Некоторые мифические существа ранней титанической породы, по русскому эпосу, происходят от гор. Это явствует из естественного прозвища Горынич, Горынчище, Горынинка, т. е. рожденный или рожденная от горы, или, Горыни...

Свято гор и погибает, как существо стихийное, хаотическое: он хотел поднять тягу земную, но и его силы на то не хватило. С натуги, «по колена Святогор в землю угряз, — тут ему было и кончание», т. е. погрязши по колено в землю, Святогор на веки так и остался, и торчит из земли будто скала...»

В некоторых случаях он совершенно сходствует также со скандинавским великаном Скрюмиром, символом зимней стужи, перед которой сам Тор бессилен.

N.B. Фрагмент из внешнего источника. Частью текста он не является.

-- ==== Sys2Proof/Tests/Slice0.lean ====
section
/-! SUPPORT. The model's own tests: ill-formed terms, words written out from the encodings, one step of every command on the spec's
vectors (95_test_vectors.md), the bus, and for every statement with hypotheses a state and operands that meet them together. -/

namespace Sys2Proof.Tests

open Sys2Proof.Machine

/-! ## Well-formedness: each check refuses an ill-formed term (30_encoding.md R84) -/

theorem test_ld_count_zero_refused : (Instr.ld 0 0).wellFormed 128 = false := by decide

theorem test_ld_count_above_capacity_refused : (Instr.ld 0 129).wellFormed 128 = false := by decide

theorem test_divmod_equal_dests_refused : (Instr.divmod 1 1 5 2).wellFormed 128 = false := by decide

theorem test_ld_count_at_capacity_accepted : (Instr.ld 0 128).wellFormed 128 = true := by decide

/-! ## Decoding: words written out bit by bit from 30_encoding.md R81 (opcode, then the nibbles of bits 23 to 0); most of them are
95_test_vectors.md 2.7 and 2.8 -/

theorem test_decode_nop : decode 128 0b0000_0000_0000_0000_0000_0000_0000_0000 = .ok .nop := by decide

theorem test_decode_ldi : decode 128 0b0000_0001_0110_0000_0000_0001_0000_0000 = .ok (.ldi 6 256) := by decide

theorem test_decode_ld : decode 128 0b0000_0010_0011_0000_0000_0000_0000_0010 = .ok (.ld 3 2) := by decide

theorem test_decode_st : decode 128 0b0000_0011_0000_0101_0000_0000_0000_0000 = .ok (.st 5) := by decide

theorem test_decode_mov : decode 128 0b0000_0100_0101_0110_0000_0000_0000_0000 = .ok (.mov 5 6) := by decide

theorem test_decode_add : decode 128 0b0001_0000_0011_0000_0001_0000_0000_0000 = .ok (.add 3 0 1) := by decide

theorem test_decode_sub : decode 128 0b0001_0001_0100_0000_0110_0000_0000_0000 = .ok (.sub 4 0 6) := by decide

theorem test_decode_mul : decode 128 0b0001_0010_0011_0000_0001_0000_0000_0000 = .ok (.mul 3 0 1) := by decide

theorem test_decode_divmod : decode 128 0b0001_0011_0110_0111_0101_0010_0000_0000 = .ok (.divmod 6 7 5 2) := by
  decide

theorem test_decode_cmp : decode 128 0b0001_0100_0000_0111_0000_0000_0000_0000 = .ok (.cmp 7 0) := by decide

theorem test_decode_modexp : decode 128 0b0010_0000_0101_0000_0010_0011_0000_0000 = .ok (.modexp 5 0 2 3) := by
  decide

/-- 95_test_vectors.md 2.8, the illegal words, and each rejection's name. -/
theorem test_decode_rejections :
    decode 128 0x05000000 = .error .unknownOpcode ∧ decode 128 0xFF000000 = .error .unknownOpcode ∧
    decode 128 0x00000001 = .error .reservedBits ∧ decode 128 0x10801000 = .error .registerIndex ∧
    decode 128 0x10301001 = .error .reservedBits ∧ decode 128 0x14170000 = .error .reservedBits ∧
    decode 128 0x01210003 = .error .reservedBits ∧ decode 128 0x13115200 = .error .sameDestination ∧
    decode 128 0x02001001 = .error .reservedBits ∧ decode 128 0x02000000 = .error .limbCount ∧
    decode 128 0x02000081 = .error .limbCount := by decide

/-- 30_encoding.md R88: the words of the pseudo-instructions ZERO B5 and ONE B5. -/
theorem test_decode_pseudo : decode 128 0x01500000 = .ok (.ldi 5 0) ∧ decode 128 0x01500001 = .ok (.ldi 5 1) := by
  decide
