-- ==== Sys2Proof/Machine/Global.lean ====
section
/-! DEFINITION. The meanings of the register operations below offset 0x10: the global control registers
(spec/43_controller.md R125 to R134) and the vector register DMAIV (R135, R136). -/

namespace Sys2Proof.Machine

/-- RD_DMACTL0 (R127): the raw shadow. -/
def execRdDmactl0 (w : Width) (s : State) : Host.Outcome State Fault Refusal :=
  s.portAccess 0x00#7 w (s.returnData s.ctl0)

/-- WR_DMACTL0 (R125): store, then rebind channels 0 and 1. -/
def execWrDmactl0 (w : Width) (d : Word16) (s : State) : Host.Outcome State Fault Refusal :=
  s.portAccess 0x00#7 w
    (({ s with ctl0 := d }.bindChannel .c0 (d.extractLsb' 0 5)).bindChannel .c1 (d.extractLsb' 8 5))

/-- RD_DMACTL1 (R128): the raw shadow. -/
def execRdDmactl1 (w : Width) (s : State) : Host.Outcome State Fault Refusal :=
  s.portAccess 0x02#7 w (s.returnData s.ctl1)

/-- WR_DMACTL1 (R126): store, then rebind channel 2. -/
def execWrDmactl1 (w : Width) (d : Word16) (s : State) : Host.Outcome State Fault Refusal :=
  s.portAccess 0x02#7 w ({ s with ctl1 := d }.bindChannel .c2 (d.extractLsb' 0 5))

/-- RD_DMACTL2 (R129): the raw shadow. -/
def execRdDmactl2 (w : Width) (s : State) : Host.Outcome State Fault Refusal :=
  s.portAccess 0x04#7 w (s.returnData s.ctl2)

/-- WR_DMACTL2 (R132): a reserved control, stored only. -/
def execWrDmactl2 (w : Width) (d : Word16) (s : State) : Host.Outcome State Fault Refusal :=
  s.portAccess 0x04#7 w { s with ctl2 := d }

/-- RD_DMACTL3 (R130): the raw shadow. -/
def execRdDmactl3 (w : Width) (s : State) : Host.Outcome State Fault Refusal :=
  s.portAccess 0x06#7 w (s.returnData s.ctl3)

/-- WR_DMACTL3 (R133): a reserved control, stored only. -/
def execWrDmactl3 (w : Width) (d : Word16) (s : State) : Host.Outcome State Fault Refusal :=
  s.portAccess 0x06#7 w { s with ctl3 := d }

/-- RD_DMACTL4 (R131): the raw shadow. -/
def execRdDmactl4 (w : Width) (s : State) : Host.Outcome State Fault Refusal :=
  s.portAccess 0x08#7 w (s.returnData s.ctl4)

/-- WR_DMACTL4 (R134): a reserved control, stored only. -/
def execWrDmactl4 (w : Width) (d : Word16) (s : State) : Host.Outcome State Fault Refusal :=
  s.portAccess 0x08#7 w { s with ctl4 := d }

/-- RD_DMAIV (R135): the value is returned, then RELEASE runs (R118; the order of the two in the
trace: DESIGN CHOICE, log 10). -/
def execRdDmaiv (w : Width) (s : State) : Host.Outcome State Fault Refusal :=
  s.portAccess 0x0E#7 w (s.returnData s.pv).release

/-- WR_DMAIV (R136): RELEASE; the written value is not stored and does not matter. -/
def execWrDmaiv (w : Width) (_d : Word16) (s : State) : Host.Outcome State Fault Refusal :=
  s.portAccess 0x0E#7 w s.release

end Sys2Proof.Machine
end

Можно предполагать, что в понятиях древних славян образ Святогора, стихийного исполина гор, мог составиться и на вершинах Гималаев, и Кавказа, и в Карпатах и на хребтах Урала; и даже при виде мрачных, грозных туч, подобно горам; заслонявших от них ясное небо.

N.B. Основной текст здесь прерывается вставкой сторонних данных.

/-- R50: a channel register but DMAnCTL, written twice. -/
theorem State.writeEffect_channel_idem (s : State) (d : Word16) {n : ChIdx} {r : ChannelReg} (ctl : r ≠ .ctl) :
    (s.writeEffect d (.channel n r)).writeEffect d (.channel n r) = s.writeEffect d (.channel n r) := by
  cases r
  case ctl => exact absurd rfl ctl
  all_goals simp [State.writeEffect, Channel.setSource, Channel.setDestination, Channel.setSize]

/-- R50: a global register but DMAIV, written twice: the table the bindings are copied from is kept. -/
theorem State.writeEffect_global_idem (s : State) (d : Word16) {r : GlobalReg} (iv : r ≠ .iv) :
    (s.writeEffect d (.global r)).writeEffect d (.global r) = s.writeEffect d (.global r) := by
  cases r
  case iv => exact absurd rfl iv
  all_goals rfl

/-- Settles O27: both writes complete, and the second leaves what the first left. -/
theorem repeatedWriteIsIdempotent : Obligations.RepeatedWriteIsIdempotent := by
  intro s r d hf iv ctl
  refine ⟨s.writeEffect d r, exec_wr_word hf r d, ?_⟩
  rw [exec_wr_word ((s.writeEffect_fault d r).trans hf)]
  rcases r with r | ⟨n, r⟩
  · rw [State.writeEffect_global_idem s d fun h => iv (congrArg _ h)]
  · rw [State.writeEffect_channel_idem s d fun h => ctl n (congrArg _ h)]

end Sys2Proof.Machine
end

section
/-! The bus master port (R51, R53, R62): the accesses on it, and a STEP computed from how it ends. -/

namespace Sys2Proof.Machine

/-- A STEP whose checks and draws are those of one of the six endings ends so: `execStep_end` read backwards. -/
theorem StepEnd.execStep_eq {s t : State} {n : ChIdx} {rest : List ChIdx} (h : StepEnd s n rest t)
    (hf : s.fault = none) (hp : s.pending = n :: rest) : execStep s = .next t := by
  rw [execStep, State.accept_none hf, hp]
  cases h with
  | disabled en => simp [State.transfer, en]
  | zeroSize en size => simp [State.transfer, en, size]
  | selfAccess en size window => simp only [State.transfer, en, size, window, if_true, if_false, Bool.true_eq_false]
  | readFailed en size window read =>
    simp only [State.transfer, State.moveByte, State.memRead, en, size, window, read, if_true, if_false, Bool.true_eq_false]
  | writeFailed en size window read write =>
    simp [State.transfer, State.moveByte, State.memRead, State.memWrite, en, size, window, read, write]
  | moved en size window read write =>
    simp [State.transfer, State.moveByte, State.memRead, State.memWrite, State.afterBus, en, size, window, read, write]

/-- Settles O35: the check of the window in the form of R53, and the ending it leads to (R111). -/
theorem ownWindowStepFaults : Obligations.OwnWindowStepFaults := by
  intro s n rest hf hp en size window
  have size_ne : (s.ch n).size ≠ 0#16 := by bv_omega
  rw [← State.inWindow_eq, ← State.inWindow_eq] at window
  exact (StepEnd.selfAccess en size_ne window).execStep_eq hf hp

/-- Is the output an access on the bus master port? -/
def Output.isBus : Output → Bool
  | .busRead _ | .busWrite _ _ => true
  | .readData _ | .setLine _ _ _ | .schedule _ _ | .query _ _ | .registerDMA _ => false

/-- The bus accesses driven so far, oldest first. -/
def State.busTrace (s : State) : List Output := s.out.filter Output.isBus

/-- Outputs on the other ports add no bus access. -/
theorem State.busTrace_append {s t : State} {l : List Output} (out : t.out = s.out ++ l)
    (other : ∀ o ∈ l, o.isBus = false) : t.busTrace = s.busTrace := by
  have none_of_l : l.filter Output.isBus = [] := by
    rw [List.filter_eq_nil_iff]
    exact fun o ho => by simp [other o ho]
  rw [State.busTrace, out, List.filter_append, none_of_l, List.append_nil]
  rfl

theorem State.returnData_busTrace (s : State) (v : Word16) : (s.returnData v).busTrace = s.busTrace :=
  State.busTrace_append (s.returnData_out v) (by simp [Output.isBus])

theorem State.setCh_busTrace (s : State) (n : ChIdx) (c : Channel) : (s.setCh n c).busTrace = s.busTrace :=
  congrArg (List.filter Output.isBus) (s.setCh_out n c)

theorem State.acquire_busTrace (s : State) (n : ChIdx) : (s.acquire n).busTrace = s.busTrace := by
  rw [State.acquire_eq]
  refine State.busTrace_append rfl ?_
  split <;> simp [State.lineEvent, Output.isBus]

theorem State.release_busTrace (s : State) : s.release.busTrace = s.busTrace := by
  rw [State.release_eq]
  refine State.busTrace_append rfl ?_
  split <;> simp [State.lineEvent, Output.isBus]

theorem State.configureArbiter_busTrace (s : State) (n : ChIdx) (v : Word16) :
    (s.configureArbiter n v).busTrace = s.busTrace := by
  obtain ⟨-, -, -, h⟩ | ⟨-, -, h⟩ | ⟨-, -, h⟩ := State.configureArbiter_cases s n v <;> rw [h]
  · rw [State.release_busTrace, State.setCh_busTrace]
  · rw [State.acquire_busTrace, State.setCh_busTrace]
  · rw [State.setCh_busTrace]

/-- The query of an arming write (R85) is no bus access. -/
theorem State.isBus_queriedBy {s : State} {n : ChIdx} {v : Word16} {o : Output} (h : o ∈ s.queriedBy n v) :
    o.isBus = false := by
  unfold State.queriedBy at h
  split at h
  · split at h
    · rw [List.mem_singleton.1 h]; rfl
    · cases h
  · cases h

theorem State.configure_busTrace (s : State) (n : ChIdx) (v : Word16) : (s.configure n v).busTrace = s.busTrace := by
  rw [← State.configureArbiter_busTrace s n v, State.configure_eq, List.append_assoc]
  refine State.busTrace_append rfl fun o ho => ?_
  rcases List.mem_append.1 ho with query | schedule
  · exact State.isBus_queriedBy query
  · rw [List.eq_of_mem_replicate schedule]; rfl

theorem State.readEffect_busTrace (s : State) (r : Reg) : (s.readEffect r).busTrace = s.busTrace := by
  rcases r with r | ⟨n, r⟩
  · cases r
    case iv => exact (State.release_busTrace _).trans (s.returnData_busTrace _)
    all_goals exact s.returnData_busTrace _
  · cases r <;> exact s.returnData_busTrace _

theorem State.writeEffect_busTrace (s : State) (d : Word16) (r : Reg) : (s.writeEffect d r).busTrace = s.busTrace := by
  rcases r with r | ⟨n, r⟩
  · cases r
    case iv => exact s.release_busTrace
    all_goals rfl
  · cases r
    case ctl => exact s.configure_busTrace n d
    all_goals exact s.setCh_busTrace n _

/-- R51: only a STEP drives the bus master port. -/
theorem OpEnd.busTrace_eq {s t : State} {i : Instr} (h : OpEnd s i t) (step : i ≠ .step) : t.busTrace = s.busTrace := by
  cases h with
  | read r => exact s.readEffect_busTrace r
  | write r d => exact s.writeEffect_busTrace d r
  | fire =>
    refine State.busTrace_append rfl fun o ho => ?_
    obtain ⟨n, -, rfl⟩ := List.mem_map.1 ho
    rfl
  | bind => exact State.busTrace_append (State.emit_out _ _) (by simp [Output.isBus])
  | step => exact absurd rfl step
  | reset =>
    refine State.busTrace_append (l := if s.irq then [s.lineEvent false] else []) rfl ?_
    split <;> simp [State.lineEvent, Output.isBus]
  | _ => rfl

/-- Outputs appended without a new bus access hold none. -/
theorem State.isBus_of_busTrace_eq {s t : State} {l : List Output} (out : t.out = s.out ++ l)
    (h : t.busTrace = s.busTrace) {o : Output} (ho : o ∈ l) : o.isBus = false := by
  rw [State.busTrace, out, List.filter_append] at h
  have none_of_l : l.filter Output.isBus = [] := List.append_right_eq_self.1 h
  simpa using List.filter_eq_nil_iff.1 none_of_l o ho

/-- Settles O42: the memory is kept, and of the outputs appended none is a bus access. -/
theorem onlyStepTouchesBus : Obligations.OnlyStepTouchesBus := by
  intro i s t step h
  have ends := (exec_end h).2
  obtain ⟨l, out⟩ := (State.SurroundingsKept.opEnd ends).out
  refine ⟨fun a => by rw [State.readByte, ends.mem_eq step]; rfl, l, out.symm, fun o ho => ?_⟩
  have other := State.isBus_of_busTrace_eq out.symm (ends.busTrace_eq step) ho
  constructor
  · rintro a rfl; cases other
  · rintro a v rfl; cases other

/-! ### FIRE and a transfer (R62) -/

/-- The channels a trigger is bound to, in index order (R137, R138). -/
def State.boundTo (s : State) (t : Trigger) : List ChIdx :=
  [ChIdx.c0, .c1, .c2].filter fun n => decide ((s.ch n).bound = some t)

theorem State.boundTo_congr {s t : State} (h : ∀ n, (t.ch n).bound = (s.ch n).bound) (g : Trigger) :
    t.boundTo g = s.boundTo g := by
  simp only [State.boundTo, h]

/-- The state with another queue and another trace. -/
def State.withQueue (s : State) (q : List ChIdx) (o : List Output) : State := { s with pending := q, out := o }

@[simp] theorem State.ch_withQueue (s : State) (q : List ChIdx) (o : List Output) (n : ChIdx) :
    (s.withQueue q o).ch n = s.ch n := by cases n <;> rfl

/-- No STEP changes a binding (R141). -/
theorem StepEnd.bound_eq {s t : State} {n : ChIdx} {rest : List ChIdx} (h : StepEnd s n rest t) (m : ChIdx) :
    (t.ch m).bound = (s.ch m).bound := by
  cases h with
  | moved =>
    refine (congrArg Channel.bound (State.ch_withQueue ((s.afterBus n).advance n) rest _ m)).trans ?_
    rw [State.advance_ch, State.ch_afterBus, State.ch_afterBus]
    split
    · next hm => subst hm; split <;> rfl
    · rfl
  | _ => cases m <;> rfl

theorem State.setCh_withQueue (s : State) (q : List ChIdx) (o : List Output) (n : ChIdx) (c : Channel) :
    (s.withQueue q o).setCh n c = (s.setCh n c).withQueue q o := by cases n <;> rfl

@[simp] theorem State.inWindow_withQueue (s : State) (q : List ChIdx) (o : List Output) (a : Addr) :
    (s.withQueue q o).inWindow a = s.inWindow a := rfl

@[simp] theorem State.withQueue_draws (s : State) (q : List ChIdx) (o : List Output) :
    (s.withQueue q o).draws = s.draws := rfl

theorem State.acquire_withQueue (s : State) (n : ChIdx) (q : List ChIdx) (o : List Output) :
    ∃ o', (s.withQueue q o).acquire n = (s.acquire n).withQueue q o' := by
  rw [State.acquire_eq, State.acquire_eq]
  exact ⟨_, rfl⟩

/-- The counters of a transfer look at neither the queue nor the trace (R104, R106, R107). -/
theorem State.advance_withQueue (s : State) (n : ChIdx) (q : List ChIdx) (o : List Output) :
    ∃ o', (s.withQueue q o).advance n = (s.advance n).withQueue q o' := by
  simp only [State.advance, State.endBlock, State.ch_withQueue, State.setCh_withQueue]
  split
  · split
    · exact State.acquire_withQueue _ n q o
    · exact ⟨o, rfl⟩
  · exact ⟨o, rfl⟩

/-- The bus part of a transfer looks at neither. -/
theorem State.afterBus_withQueue (s : State) (n : ChIdx) (q : List ChIdx) (o : List Output) :
    ∃ o', (s.withQueue q o).afterBus n = (s.afterBus n).withQueue q o' := by
  rw [State.afterBus, State.ch_withQueue]
  exact ⟨_, rfl⟩

/-- A STEP that raises no fault mark looks at the head of the queue alone, and at no earlier output. -/
theorem StepEnd.withQueue {s t : State} {n : ChIdx} {rest : List ChIdx} (h : StepEnd s n rest t) (hf : t.fault = none)
    (q r : List ChIdx) (o : List Output) : ∃ o', StepEnd (s.withQueue q o) n r (t.withQueue r o') := by
  cases h with
  | disabled en => exact ⟨o, .disabled (by simpa using en)⟩
  | zeroSize => cases hf
  | selfAccess => cases hf
  | readFailed => cases hf
  | writeFailed => cases hf
  | moved en size window read write =>
    obtain ⟨o₁, bus⟩ := s.afterBus_withQueue n q o
    obtain ⟨o₂, counters⟩ := (s.afterBus n).advance_withQueue n q o₁
    have ends : StepEnd (s.withQueue q o) n r { ((s.withQueue q o).afterBus n).advance n with pending := r } :=
      .moved (by simpa using en) (by simpa using size) (by simpa using window) read write
    rw [bus, counters] at ends
    exact ⟨o₂, ends⟩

Что же касается рек, то «расселясь и садясь по рекам, — говорит Буслаев, — славяне давали им названия древнейшие, может быть, вынесенные из первобытной родины, с отдаленного Востока, и имевшие сначала нарицательное значение реки вообще, а потом получившие индивидуальный характер собственных имен. Так, реки, Сава, Драва, Одра или Одер, Ра, Упа, Дон, Дунай — древнейшего индо-европейского происхождения, имеют себе родственные формы в санскрите, в смысле воды или реки вообще, или же явственно происходят от древнейших индо-европейских корней, в большей ясности сохранившихся в санскрите.

Племена, выселившиеся из общей арийской родины в Европу, вынесли с собой и общее индо-европейское имя реки вообще — дуни, и в этом же нарицательном значении оставили его между горными племенами на Кавказе, где доселе у осетинцев формы: дун и дон, означают реку или воду вообще.

Но потом у славян Дон получил смысл собственного имени, а форма дун, с окончанием ав, именно: Дунав и потом Дунай, имеет значение и собственное известной реки, и нарицательное, реки вообще, как поется в одной польской песне: «За реками... за дунаями». Известно, что реки были боготворимы славянами, подобно тому, как Ганг и Инд в Индии: поэтому и название Буга, как святой или светлой реки, божественной.

3) В первобытные времена страшных земных переворотов, огонь, боготворимый юным человечеством, играл одну из главнейших ролей в этих переворотах, и эти картины должны были производить впечатление на человека, также, как и все необыкновенные стихийные явления. Вот почему и наш богатырь Сухман, Сухан (санскр. суш, сохнуть, наше сушить, откуда причастная форма сушман, сохнущий, иссушающий, иссушаемый, перешедшая в название солнца и других стихий), носит на себе явные следы происхождения мифического, доисторического.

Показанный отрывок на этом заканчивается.